First we connect to a `QLattice`

. Here we connect to the community QLattice

```
ql = feyn.connect_qlattice() # Connecting
```

### Specify categorical variables

```
stypes = {}
for col in train.columns:
if train[col].dtype == 'O':
stypes[col] = 'c'
stypes['pclass'] = 'c' # Making sure that pclass, which is of int type, is considered a categorical variable
```

### Sample and fit models

This occurs in the following steps:

- Sample models from the
`QLattice`

; - Fit the models by minimizing
`bic`

; - Update the
`QLattice`

with the best models' structures; - Repeat the process;

This is all captured within the `auto_run`

function

```
# Resetting
ql.reset(random_seed=42)
```

```
models = ql.auto_run(train, output, kind='classification', stypes=stypes)
```

The model above is the one that returns the lowest `bic`

during fitting.

```
best_model = models[0]
```

## Model evaluation

```
best_model.plot(train, valid)
```

#### Training Metrics

#### Test

On the right we display a few classification metrics for `train`

and `valid`

("Test").

### Histograms of the probability scores

The idea here consists of checking the probability distribution scores for the positive (survivors) and negative (non-survivors) classes.

```
fig, ax = plt.subplots(1, 3, figsize=(20, 6))
best_model.plot_probability_scores(train, title='Total probability distribution', ax=ax[0])
best_model.plot_probability_scores(train.query('sex == "female"'), title='Probability distribution for females', ax=ax[1])
best_model.plot_probability_scores(train.query('sex == "male"'), title='Probability distribution for males', ax=ax[2])
plt.show()
```

### Confusion matrix

```
fig, ax = plt.subplots(1, 3, figsize=(20, 6))
best_model.plot_confusion_matrix(valid, ax=ax[0], title='All')
best_model.plot_confusion_matrix(valid.query('sex == "female"'), ax=ax[1], title='Females')
best_model.plot_confusion_matrix(valid.query('sex == "male"'), ax=ax[2], title='Males')
```

### Partial plots

Below are partial dependence plots (PDP) for females and males separately:

```
train_f = train.query('sex == "female"').copy()
best_model.plot_response_1d(train_f, by='age', input_constraints={'pclass': [1,2,3], 'sibsp': train_f['sibsp'].median()})
```

For women we see that the same behaviour is present for the $\mathrm{1^{st}}$ and $\mathrm{2^{nd}}$ classes: as age increases, so does their chance of survival.
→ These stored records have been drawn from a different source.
-- ==== Sys2Proof/Machine/Mailbox.lean ====
section
/-! DEFINITION. The driver's mailbox and the registers of BAR0 (15_firmware_links.md R387 to R389, R392, with R16, R341, R350,
R351, R371, R384). -/

namespace Sys2Proof.Machine

/-! ### Requests (R388) -/

/-- Whether the active complex takes up an outstanding request now: it works, has not taken it yet, and no takeover is near
(R385). -/
def mbOpen (s : State) : Bool := fwRuns s && mbPending s && !s.mailbox.taken && s.fw.upd != .quiesce

/-- A command of R389 performed where the outstanding request names it. -/
def command (code : Nat) (f : State → State) (s : State) : Out := when (mbOpen s && mbCode s == code) f s

/-- An answer without results. -/
def answer (a : Nat) (s : State) : State := mbAnswer a [] s

/-- Die, queue or core, 32-bit argument, first and second 8-byte values of a request. -/
def argDie (s : State) : Nat := mbArg s 8 1
def argUnit (s : State) : Nat := mbArg s 9 1
def arg32 (s : State) : Nat := mbArg s 12 4
def argA (s : State) : Nat := mbArg s 16 8
def argB (s : State) : Nat := mbArg s 24 8

/-- A request that names a die is answered RANGE where there is none in service (R388). -/
def onDie (f : Nat → State → State) (s : State) : State :=
  let d := argDie s
  if d < 4 ∧ (s.die d).state = .up then f d s else answer aRANGE s

/-- A request that names a queue of a die. -/
def onQueue (f : Nat × Nat → State → State) (s : State) : State :=
  onDie (fun d s => if argUnit s < 64 then f (d, argUnit s) s else answer aRANGE s) s

/-- A request that names a master core of a die. -/
def onCore (f : Nat × Nat → State → State) (s : State) : State :=
  onDie (fun d s => if argUnit s < 8 then f (d, argUnit s) s else answer aRANGE s) s

/-! ### Queues -/

/-- The descriptor of a QENABLE (R295), or none for a field outside its limits. -/
def queueOf (w : Nat) : Option Queue :=
  if bits w 63 0 % 4096 ≠ 0 ∨ bits w 67 64 < 4 ∨ 16 < bits w 67 64 ∨ bits w 87 80 = 0 ∨ bits w 111 96 = 0 then none
  else some { Queue.blank with
    base := bits w 63 0, lsize := bits w 67 64, loc := bits w 68 68, prio := bits w 70 69, weight := bits w 87 80
    asid := bits w 111 96, tail := bits w 191 160 }

/-- QENABLE. -/
def execQenable (s : State) : Out :=
  command 0x01 (onQueue fun k s =>
    let q := s.queue k
    match queueOf (mbArg s 16 32) with
    | none => answer aRANGE s
    | some n =>
      match q.state with
      | .disabled =>
        let s := s.setQueue k { n with state := .ready, head := q.head, next := q.next, started := enabledStarted q.started }
        answer aOK (writeTail k n.tail s)
      | _ => answer aBUSY s) s

/-- A queue DISABLED: nothing more starts, and a wait that has not ended is over (R296, R298). -/
def disableQueue (k : Nat × Nat) (s : State) : State :=
  let q := s.queue k
  s.setQueue k { q with
    state := .disabled, page := none, refused := none, held := none, started := q.started.filter fun p => p.kind != 4 || p.done }

/-- QDISABLE. -/
def execQdisable (s : State) : Out :=
  command 0x02 (onQueue fun k s =>
    match (s.queue k).state with
    | .disabled => answer aOK s
    | .error => answer aBUSY s
    | _ => answer aOK (disableQueue k s)) s

/-- QRESET. -/
def execQreset (s : State) : Out :=
  command 0x03 (onQueue fun k s =>
    let q := s.queue k
    let go : State := answer aOK (s.setQueue k { q with
      state := .disabled, estat := 0, head := 0, tail := 0, held := none, page := none, refused := none, started := resetStarted q.started })
    match q.state with
    | .disabled => go
    | .error => go
    | _ => answer aBUSY s) s

/-- QACK (R392). -/
def execQack (s : State) : Out :=
  command 0x04 (onQueue fun k s =>
    let q := s.queue k
    match q.state with
    | .fetchFault => if arg32 s = q.head then answer aOK (s.setQueue k { q with state := .ready }) else answer aRANGE s
    | _ => answer aBUSY s) s

/-! ### Faults and extents -/

/-- FRING. -/
def execFring (s : State) : Out :=
  command 0x05 (onDie fun d s =>
    let n := mbArg s 24 1
    if argA s % 4096 ≠ 0 ∨ n < 4 ∨ 16 < n ∨ runExists (argA s) (32 * 2 ^ n) = false then answer aRANGE s
    else
      let r := s.die d
      answer aOK (s.setDie d { r with ring := { r.ring with bound := true, base := argA s, lsize := n, head := 0, tail := 0 } })) s

/-- FANSWER (R366, R390). -/
def execFanswer (s : State) : Out :=
  command 0x06 (onDie fun d s =>
    match (s.die d).faults.find? fun f => f.id == arg32 s && f.sent with
    | some f => if 1 < mbArg s 16 1 then answer aRANGE s else answer aOK (answerFault d f (mbArg s 16 1 == 1) s)
    | none => answer aRANGE s) s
However, the opposite happens for women in the $\mathrm{3^{rd}}$ class! As their age increases, their chance of survival decreases.

```
train_m = train.query('sex == "male"').copy()
best_model.plot_response_1d(train_m, by='age', input_constraints={'sex': 'male', 'pclass': [1,2,3], 'sibsp': train_m['sibsp'].median()})
```

The trend for men remains the same throughout the classes: as age increases, the chance of survival decreases. However, male children have a probability score above 0.5.